Chapter 35 Dysrhythmias Exam With Questions And
Verified Detailed Answers
1. To determine if impulses are delayed in their conduction through the atria, the nurse
will measure the duration of the patient's
a. P wave.
b. Q wave.
c. P-R interval.
d. QRS complex - ANSWER A
The P wave represents depolarization of the atria. The P-R interval represents
depolarization of the atria, atrioventricular (AV) node, bundle of His, bundle branches,
and the Purkinje fibers. The QRS represents ventricular depolarization. The Q wave is
the first negative deflection following the P wave and should be narrow and short.

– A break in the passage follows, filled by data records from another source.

/-- A face (R350 to R358, R375 to R379, R434, R435). -/
structure Face where
  role : FaceRole
  working : Nat
  position : Nat
  fill : Nat
  benches : Nat
  reduced : Bool
  serves : Nat
  acc : Word
  chk : Word
  econBits : Nat
  unchk : Tab Nat
  reloc : Tab Nat
  frz : Tab Nat
  req : Nat
  cap : Nat
  freq : Nat
  ceiling : Nat
  imgFmax : Nat
  imgVoff : Int
  fmaxReg : Nat
  voffReg : Int
  heat : Bool
  stretched : Bool
  mismatches : List Nat
  deg : Int
  /-- the governor asks for economy (R358) -/
  econTemp : Bool
  /-- night-cycle counts since which the sensor has stayed low enough for economy to end, low enough for the
  ceiling to rise, and high enough at 1.0 GHz for the clock to stop (R358) -/
  econSince : Option Nat
  coolSince : Option Nat
  hotSince : Option Nat
  deriving DecidableEq, Repr, Inhabited

/-- The kiln of a bench (R248, R251): results that wait for their block of 32, as FP32 codes, by
lane·4096 + query and by query·512 + lane; the results of the shadow in hand that have come back, as
pocket·512 + lane; and the bank of loaded tables that its block, a row and a key block, uses (R250). -/
structure Kiln where
  byKey : Tab Nat
  byQuery : Tab Nat
  seen : List Nat
  block : Option (Nat × Nat × Bool)
  /-- FLAGS bits that the results of the shadow in hand set, committed with its drain (R193) -/
  fl : Nat
  deriving DecidableEq, Repr, Inhabited

/-- A seam's life (R232 to R236). -/
inductive SeamPhase where
  | accumulating
  | held
  | evicting
  | evicted
  /-- released by its consumer while a snapshot drain still has its lines to read (R391) -/
  | releasing
  deriving DecidableEq, Repr, Inhabited

/-- A seam (R227, R232, R235): the W-cut's entry, its destination region, ranks, rows, columns, tiles,
element format (E128 or G40), consumer, and the map that backs its region. -/
structure Seam where
  entry : Nat
  region : Nat
  split : Nat
  rows : Nat
  cols : Nat
  pTile : Nat
  lTile : Nat
  e128 : Bool
  handoff : Nat
  phase : SeamPhase
  evictor : Option Nat
  deriving DecidableEq, Repr, Inhabited

/-- A physical transposing buffer's counters (R108, R429). -/
structure Tpb where
  stallIn : Nat
  stallDest : Nat
  stallSlots : Nat
  stallWake : Nat
  corr : Nat
  uncorr : Nat
  sumErr : Nat
  deriving DecidableEq, Repr, Inhabited

/-- A tile in a transposing buffer's slot (R101 to R105): the stream it belongs to, its turned output
segments still to send and their scale codes. -/
structure TileSlot where
  cut : Nat
  stream : TileStream
  segments : List (List Nat)
  codes : List (List Nat)
  deriving DecidableEq, Repr, Inhabited

/-- What a hoist is doing (R426). -/
inductive HoistSt where
  | none
  | idle
  | stream
  | claim
  | dest
  | stopped
  deriving DecidableEq, Repr, Inhabited

/-- A line asked for (R164): its order in the stream, its address, or the fill that stands for it
(R121), the valid bytes of the line (R123), and how often it came back with an error (R366). -/
structure LineReq where
  seq : Nat
  addr : Option Nat
  valid : Nat
  fill : List Byte
  errors : Nat
  /-- the bytes delivered, once the line has arrived -/
  data : Option (List Byte)
  /-- where the line goes in the destination map, for a hoist that has one -/
  dst : Option Nat
  deriving DecidableEq, Repr, Inhabited

/-- A line to be written (R123, R147): its address and bytes, and how often the write failed (R367). -/
structure LineWrite where
  /-- the slice or slab whose results the line carries (R190) -/
  item : Nat
  addr : Nat
  bytes : List Byte
  errors : Nat
  deriving DecidableEq, Repr, Inhabited

/-- A hoist (R143 to R171, R426). -/
structure Hoist where
  tmpl : Option HoistTmpl
  cut : Option Nat
  st : HoistSt
  k : Nat
  pos : Nat
  occ : Nat
  attached : Nat
  taken : List Nat
  detachedTo : Tab Nat
  source : Option Nat
  timer : Nat
  detaches : Nat
  reqs : List LineReq
  nextSeq : Nat
  deliver : Nat
  out : List LineWrite
  errRd : Nat
  errWr : Nat
  spCorr : Nat
  spUncorr : Nat
  bytes : Nat
  parked : List (List Byte)
  parkedCount : Nat
  sleepStall : Bool
  badRearm : Bool
  ended : Bool
  /-- where the pass in progress, or the load of the sides in use, began in the stream (R169) -/
  mark : Nat
  deriving DecidableEq, Repr, Inhabited

/-- Port state (R302, R430). -/
inductive PortState where
  | disabled
  | training
  | up
  | miswired
  | down
  deriving DecidableEq, Repr, Inhabited

/-- A frame in a sender's hands (R299, R300): channel, type, tail bit, sequence number, payload. -/
structure Frame where
  vc : Nat
  type : Nat
  tail : Bool
  seq : Nat
  payload : List Byte
  deriving DecidableEq, Repr, Inhabited

/-- A piece of a channel's stream that waits to be sent (R313): its bytes, and whether it closes its
stream. -/
structure TxPiece where
  bytes : List Byte
  tail : Bool
  cut : Nat
  deriving DecidableEq, Repr, Inhabited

2. A patient's heart rate needs to be estimated quickly, and the patient has a regular
heart rhythm. Which one of the following techniques is most appropriate to use?
a. Count the number of large squares in the R-R interval and divide by 300.

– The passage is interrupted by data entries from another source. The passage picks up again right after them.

-- ==== Sys2Proof/Machine/Ops.lean ====
section
/-! DEFINITION. The named operations over the parts of the state: reading and updating one part, event
flags and the event log, the risk estimate, tile clocks, tallies and cut records. -/

namespace Sys2Proof.Machine

/-! ### What every meaning shares -/

/-- The effect `f` of a command while the night domain has its supply and clock; without them nothing runs
(R403: the engine does not run on any substitute clock). -/
def State.on (s : State) (f : State → State) : Host.Outcome State Fault Refusal :=
  .next (if s.supply = .good then f s else s)

/-! ### Parts with their reset values -/

/-- An idle pocket. -/
def Pocket.zero : Pocket := { w := 0, e := 0, nan := false }

/-- A feeder side that holds nothing. -/
def FeederSide.empty : FeederSide :=
  { tag := none, full := false, held := false, wide := false, load := { lanes := [], scales := [] } }

/-- Checking as CHK_MODE resets: COL with one replay (R90, R434). -/
def ChkMode.reset : ChkMode := { col := true, row := false, replays := 1, pair := false }

/-- A bench that no cut holds. -/
def Bench.reset : Bench :=
  { cut := none, work := [], cur := none, taken := false, activeB := false, feedA := FeederSide.empty,
    feedB := FeederSide.empty, preamble := [], sigma := [], nextPre := none, nextSigma := [],
    pockets := [], group := 0, pocket := 0, span := false, econ := false,
    chk := ChkMode.reset, frozen := none, shadow := none, replays := 0, stopped := false,
    saved := none, savedTags := (none, none), yielded := none }

/-- A working after reset: stopped at step 0 (R427). -/
def Working.reset : Working :=
  { seq := .stopped, step := 0, isOpen := false, first := true, restored := false, held := false }

/-- A wait or tally that names none (R183). -/
def DoneDesc.none : DoneDesc := { idx := 0xFFFF, add := 0 }

/-- An empty schedule entry (R179). -/
def CutDesc.empty : CutDesc :=
  { kind := 0, working := 0, index := 0, yields := false, release := false, onRestore := false,
    period := 1, phase := 0, benches := 0, split := 1, passL := 1, passJ := 1, faces := 0, waits := [],
    dones := [], progress := DoneDesc.none, hoists := [], maps := [], bind := [], axR := 1, axP := 1,
    axL := 1, axB0 := 1, axB1 := 1, pTile := 1, lTile := 1, pPadLo := 0, pPadHi := 0, lPadLo := 0,
    lPadHi := 0, shMode := 0, shBuf := 0, shV := 8, shRanges := 1, stMode := 0, stBuf := 0,
    stScale := 0, decl := 0, walkMode := 0, walk := [], area := .empty }

/-- A schedule entry that has not run. -/
def CutRun.reset : CutRun :=
  { phase := .idle, status := 0, step := 0, flags := 0, startNc := 0, endNc := 0, dropped := 0,
    maxFolds := 0, replays := 0, detaches := 0, detailMap := 0xFFFF, detailAux := 0, kd0 := 0,
    kd1 := 0, kd2 := 0, kd3 := 0, runs := 0, desc := CutDesc.empty, maps := [], items := 0, done := [],
    published := 0, metNc := none, priv := [], freeze := [], hyper := [], scales := [], passes := 0,
    bank := none, banks := [], parity := [], faults := 0, trees := [], moved := [], slices := [], peer := none
    awaiting := [], kept := [] }

/-- A kiln after reset. -/
def Kiln.reset : Kiln := { byKey := [], byQuery := [], seen := [], block := none, fl := 0 }

/-- A buffer's counters after reset (R429). -/
def Tpb.reset : Tpb :=
  { stallIn := 0, stallDest := 0, stallSlots := 0, stallWake := 0, corr := 0, uncorr := 0, sumErr := 0 }

/-- A hoist after reset: no template (R426). -/
def Hoist.reset : Hoist :=
  { tmpl := none, cut := none, st := .none, k := 0, pos := 0, occ := 0, attached := 0, taken := [],
    detachedTo := [], source := none, timer := 0, detaches := 0, reqs := [], nextSeq := 0,
    deliver := 0, out := [], errRd := 0, errWr := 0, spCorr := 0, spUncorr := 0,
    bytes := 0, parked := [], parkedCount := 0, sleepStall := false, badRearm := false,
    ended := false, mark := 0 }

/-- A virtual channel after reset. -/
def Channel.reset : Channel :=
  { tx := [], rx := [], sent := 0, peerFreed := 0, freed := 0, accepted := none, discarding := false,
    sending := none }

/-- A module bay after reset (R430). -/
def Module.reset : Module :=
  { present := false, flagged := false, identity := [], selecting := false, refBias := [], rise := [],
    age := [], retired := [], spareFor := 0xF }

/-- A port after reset (R430). -/
def Port.reset : Port :=
  { st := .disabled, chans := [], rxNext := 0, txNext := 0, replay := [], resend := none,
    retry := false, waiting := false, rxCtl := [], txCtl := [], helloSeq := none, helloAcked := false,
    helloGood := false, turn := 0, credTurn := 0, fails := 0, retryTimes := [], retryTx := 0,
    retryRx := 0, retrains := 0, discards := 0, peer := 0, drained := false, half := false, trained := false,
    lastTx := [], module := Module.reset }

/-- A unit without a spare after reset (R429). -/
def UnitState.reset : UnitState :=
  { retired := false, busy := none, working := 0, faults := 0, count := 0, cutFaults := 0 }

/-- The reset value of CROSS_MODE[g] (R424): group 0 is PACED, PACE_DELAY 3. -/
def CrossGroup.reset (g : Nat) : CrossGroup :=
  { mode := { paced := g == 0, expert := false, paceDelay3 := true, syncStages := 0 }, asked := none,
    forced := false }

/-- Face `n`. -/
def State.face (s : State) (n : Nat) : Face := Tab.get Face.reset s.faces n
/-- The state with face `n` changed. -/
def State.modFace (s : State) (n : Nat) (f : Face → Face) : State :=
  { s with faces := Tab.update Face.reset s.faces n f }
/-- Logical bench `b` of face `n`. -/
def State.bench (s : State) (n b : Nat) : Bench := Tab.get Bench.reset s.benches (n * 4 + b)
/-- The state with a bench changed. -/
def State.modBench (s : State) (n b : Nat) (f : Bench → Bench) : State :=
  { s with benches := Tab.update Bench.reset s.benches (n * 4 + b) f }
/-- Working `w`. -/
def State.work (s : State) (w : Nat) : Working := Tab.get Working.reset s.working w
/-- The state with working `w` changed. -/
def State.modWork (s : State) (w : Nat) (f : Working → Working) : State :=
  { s with working := Tab.update Working.reset s.working w f }
/-- Schedule entry `e`. -/
def State.cut (s : State) (e : Nat) : CutRun := Tab.get CutRun.reset s.cuts e
/-- The state with schedule entry `e` changed. -/
def State.modCut (s : State) (e : Nat) (f : CutRun → CutRun) : State :=
  { s with cuts := Tab.update CutRun.reset s.cuts e f }
/-- Hoist `h`. -/
def State.hoist (s : State) (h : Nat) : Hoist := Tab.get Hoist.reset s.hoists h
/-- The state with hoist `h` changed. -/
def State.modHoist (s : State) (h : Nat) (f : Hoist → Hoist) : State :=
  { s with hoists := Tab.update Hoist.reset s.hoists h f }
/-- Port `p`. -/
def State.port (s : State) (p : Nat) : Port := Tab.get Port.reset s.ports p
/-- The state with port `p` changed. -/
def State.modPort (s : State) (p : Nat) (f : Port → Port) : State :=
  { s with ports := Tab.update Port.reset s.ports p f }
/-- Channel `v` of a port. -/
def Port.chan (q : Port) (v : Nat) : Channel := Tab.get Channel.reset q.chans v
/-- The port with channel `v` changed. -/
def Port.modChan (q : Port) (v : Nat) (f : Channel → Channel) : Port :=
  { q with chans := Tab.update Channel.reset q.chans v f }
/-- The unit of a kind of R446 with a number. -/
def State.unit (s : State) (kind n : Nat) : UnitState := Tab.get UnitState.reset s.units (kind * 16 + n)
/-- The state with a unit changed. -/
def State.modUnit (s : State) (kind n : Nat) (f : UnitState → UnitState) : State :=
  { s with units := Tab.update UnitState.reset s.units (kind * 16 + n) f }
/-- Crossing group `g`. -/
def State.crossing (s : State) (g : Nat) : CrossGroup := Tab.get (CrossGroup.reset g) s.cross g
/-- The state with crossing group `g` changed. -/
def State.modCross (s : State) (g : Nat) (f : CrossGroup → CrossGroup) : State :=
  { s with cross := Tab.set s.cross g (f (s.crossing g)) }
/-- Physical buffer `j`. -/
def State.tpb (s : State) (j : Nat) : Tpb := Tab.get Tpb.reset s.tpbs j
/-- The state with a buffer's counters changed. -/
def State.modTpb (s : State) (j : Nat) (f : Tpb → Tpb) : State :=
  { s with tpbs := Tab.update Tpb.reset s.tpbs j f }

b. Print a 1-minute ECG strip and count the number of QRS complexes.
c. Count the number of small squares between one QRS complex and the next and
divide into 1500.
d. Use the 3-second markers to count the number of QRS complexes in 6 seconds and
multiply by 10. - ANSWER D
This is the quickest way to determine the ventricular rate for a patient with a regular
rhythm. All the other methods are accurate, but take longer.

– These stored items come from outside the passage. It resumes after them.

/-- The spare at the head of the queue fails its fill with a row of R375: it is marked failed and retired,
and the fill restarts on the lowest-numbered free spare, or the work is adopted (R379, R380). -/
def State.fillFail (s : State) (cause : Nat) : State :=
  match s.fills.queue with
  | [] => s
  | x :: rest =>
    let s1 := s.modFace x.spare (fun f => { f with role := .failed, fill := 0, serves := 0x7F })
    let s2 := ((s1.modSpare (fun m => { m with faceFailed := x.spare :: m.faceFailed })).setClk x.spare
      .off).logRetire (unitArg 2 0 0 x.spare) cause 0 x.working
    s2.refill x rest (if x.spare = x.face ∧ s.placeOf x.face ≠ x.face then [] else s2.freeFaces)

/-- A spare face freed: faces that kept running with fewer than 4 benches are retired now (R375, row 0),
lowest face id first. -/
def State.recheckBenches (s : State) : State :=
  (List.range 72).foldl (fun t n =>
    if (t.face n).role == .inService && decide (t.goodBenches n < 4) && !t.freeFaces.isEmpty then
      t.retireFace n 0 0
    else t) s

/-! ### Buffers and units -/

/-- A physical buffer is retired; the logical buffer it served maps to the lowest-numbered healthy buffer
not in service, which wakes (R111); with fewer than 6 healthy buffers R112 maps them. -/
def State.retireBuffer (s : State) (j cause flags : Nat) : State :=
  if s.spare.bufRet.contains j then s
  else
    let k := (List.range 6).find? (fun k => s.bufPhys k == j)
    let free := s.healthyBufs.find? (fun i => i != j && !((List.range 6).any (fun k => s.bufPhys k == i)))
    let s1 := s.modSpare (fun m => { m with bufRet := j :: m.bufRet })
    let s2 := s1.logRetire (unitArg 4 0 0 j) cause flags
    let s3 := match k, free with
      | some k, some i =>
        ((s2.modSpare (fun m => { m with bufMap := Tab.set m.bufMap k i })).logRemap
          (unitArg 4 0 0 j) i flags).wake (bufTile i)
      | _, _ => s2
    { s3 with tileSlots := Tab.set s3.tileSlots j [] }.setClk (bufTile j) .off

/-- A unit without a spare is retired (R381). -/
def State.retireUnit (s : State) (kind n cause flags : Nat) : State :=
  if (s.unit kind n).retired then s
  else
    ((s.modUnit kind n (fun u => { u with retired := true })).modSpare (fun m =>
      { m with unitRet := (kind * 16 + n) :: m.unitRet })).logRetire (unitArg kind 0 0 n) cause flags

/-- A failing bank moves to the lowest-numbered free spare bank at boot: nothing to copy (R409). -/
def State.remapBank (s : State) (phys : Nat) : State :=
  match (List.range 256).find? (fun b => s.bankPhys b == phys), s.freeBanks with
  | some b, sp :: _ =>
    (s.modSpare (fun m => { m with bankMap := Tab.set m.bankMap b sp,
                                   bankRet := phys :: m.bankRet })).logRemap (unitArg 3 0 0 phys) sp 0
  | none, _ => (s.modSpare (fun m => { m with bankRet := phys :: m.bankRet })).logRetire
      (unitArg 3 0 0 phys) 0 0
  | some _, [] => (s.setEvt evYard).logEvt (Config.unnamedCode 1) (unitArg 3 0 0 phys) 0

/-! ### The self-test (R409) -/

/-- What the self-test of a face found: lanes, then benches, then the face (R409, R377). Returns the state
with lanes and benches absorbed; the face fails when fewer than 4 benches remain or a unit failed. -/
def State.absorbTest (s : State) (t : FaceTest) : State :=
  let n := t.face.val
  let s1 := t.lanes.foldl (fun u x =>
    if u.benchRetired n x.1.val then u
    else if 0 < u.freeLanes n x.1.val then u.remapLane n x.1.val x.2.val 0
    else u.retireBench n x.1.val 2 0) s
  (t.benches.foldl (fun u k => u.retireBench n k.val 4 0) s1).refreshBenches n

/-- The face fails its self-test (R409). -/
def State.testFails (s : State) (t : FaceTest) : Bool :=
  t.unit || decide (s.goodBenches t.face.val < 4)

end Sys2Proof.Machine
end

3. A patient has a junctional escape rhythm on the monitor. The nurse will expect the
patient to have a heart rate of _____ beats/minute.
a. 15 to 20
b. 20 to 40
c. 40 to 60
d. 60 to 100 ANSWER C
If the sinoatrial (SA) node fails to discharge, the atrioventricular (AV) node will
automatically discharge at the normal rate of 40 to 60 beats/minute. The slower rates
are typical of the bundle of His and the Purkinje system and may be seen with failure of
both the SA and AV node to discharge. The normal SA node rate is 60 to 100
beats/minute.
4. The nurse obtains a rhythm strip on a patient who has had a myocardial infarction and
makes the following analysis: no visible P waves, P-R interval not measurable,
ventricular rate 162, R-R interval regular, and QRS complex wide and distorted, QRS
duration 0.18 second. The nurse interprets the patient's cardiac rhythm as
a. atrial flutter.
b. sinus tachycardia.
c. ventricular fibrillation.
d. ventricular tachycardia. - ANSWER D
The absence of P waves, widened QRS, rate >150 beats/minute, and the regularity of the
rhythm point to this being ventricular tachycardia. Atrial flutter is usually regular with a
narrow QRS complex and has flutter waves present reflecting atrial activity. Sinus
, tachycardia has P waves. Ventricular fibrillation is irregular with no regular QRS width.
5. The nurse recognizes that a patient's cardiac monitor demonstrates that every other
beat is premature and the visible P wave is absent, with a QRS complex that is wide and
bizarre in configuration. What does the nurse document the rhythm as?
a. Ventricular couplets
b. Ventricular bigeminy
c. Ventricular R-on-T phenomenon
d. Multifocal premature ventricular contractions - ANSWER B
Ventricular bigeminy is a rhythm where every other QRS complex is wide and bizarre in
appearance. Two consecutive wide QRS complexes are called a ventricular couplet.
There is no indication of either multifocal PVCs or the R-on-T phenomenon.
6. A patient has a normal cardiac rhythm with a heart rate of 72 beats/minute. The nurse
interprets the P-R interval as 0.24 seconds. Which of the following nursing responses is
most appropriate?
a. Notify the health care provider immediately.
b. Administer atropine per agency dysrhythmia protocol.
c. Prepare the patient for temporary pacemaker insertion.